GOAL OF THE EXERCISE
Among the lines below, count those with "decide". Give only the number.

[Dataset entries]

○ ○ ○

/-- A reply with a tag reaches a mover, over its wires or the mesh. -/
def moverReply (id : MoverId) (p : Body → Bool) (f : Body → Dev → Dev) (d : Dev) : Dev :=
  match takeMem d id (fun g => decide (g.dst = moverSrc id)) p with
  | some (b :: _, _, d) => f b d
  | _ => d
/-- An access by its tag. -/
def byTag (tag : Nat) (p : Nat × Nat) : Bool := p.1 == tag
/-- An access by its address. -/
def byAddr (a : Nat) (p : Nat × Nat) : Bool := p.2 == a
/-- MOVER_READ_DATA (R319). -/
def execMoverReadData (id : MoverId) (tag : Nat) (line : List Byte) (s : State) : Out :=
  onDev (moverReply id (fun b => decide (b = .memData tag line)) fun _ => moverTake id (byTag tag) line) s
/-- MOVER_WRITE_ACK (R319). -/
def execMoverWriteAck (id : MoverId) (tag : Nat) (s : State) : Out :=
  onDev (moverReply id (fun b => decide (b = .memAck tag)) fun _ => moverAcked id (byTag tag)) s
/-- MOVER_REFUSED (R319): a read or a write of the mover has this tag. -/
def execMoverRefused (id : MoverId) (tag : Nat) (s : State) : Out :=
  onDev (moverReply id (fun b => decide (b = .memRefused tag)) fun _ d =>
    moverRefuse id (byTag tag) ((moverRun d (moverKey id)).any fun r => r.writesOut.any (byTag tag)) d) s

/-- The window address of a byte of a Noun cell (R257). -/
def windowAddr (c : LCell) (byte : Nat) : Nat := Config.nounBase + c.row * 0x4000000 + c.col / 2 * 0x200000 + byte

/-- NOUN_READ_DATA (R271). -/
def execNounReadData (dst : Src) (frm : LCell) (p : Dir) (addr : Nat) (refused : Bool) (line : List Byte) (s : State) : Out :=
  onDev (arrive (.cell frm) dst [.nounData frm p addr refused line] fun d =>
    match dst with
    | .cell c => cellReadData c frm addr refused line d
    | _ => match srcMover dst with
      | some id => if refused then moverRefuse id (byAddr (windowAddr frm addr)) false d else moverTake id (byAddr (windowAddr frm addr)) line d
      | none => d) s
/-- NOUN_WRITE_ACK (R271). -/
def execNounWriteAck (dst : Src) (frm : LCell) (p : Dir) (addr : Nat) (refused : Bool) (s : State) : Out :=
  onDev (arrive (.cell frm) dst [.nounAck frm p addr refused] fun d =>
    match dst with
    | .cell c => cellWriteAck c frm addr refused d
    | _ => match srcMover dst with
      | some id => if refused then moverRefuse id (byAddr (windowAddr frm addr)) true d else moverAcked id (byAddr (windowAddr frm addr)) d
      | none => d) s

/-- Every durable write of a request that was started has been acknowledged; a stopped one issues no more (R359, R363). -/
def MoverRun.landed (r : MoverRun) : Bool := r.writes.isEmpty && r.writesOut.isEmpty && (r.stopped || (r.reads.isEmpty && r.readsOut.isEmpty))
/-- Every read and write of a request has been answered (R306). -/
def MoverRun.written (r : MoverRun) : Bool := r.reads.isEmpty && r.readsOut.isEmpty && r.writes.isEmpty && r.writesOut.isEmpty
/-- MOVER_COMPLETE (R306, R326, R328): every write has been acknowledged. -/
def execMoverComplete (id : MoverId) (s : State) : Out :=
  onDev (fun d => match moverRun d (moverKey id) with
    | some r => if r.written && r.quiet && moverGoes d r then moverFinish id d else d
    | none => d) s

end Sys2Proof.Machine
end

○ ○ ○

WRITTEN REPLY
4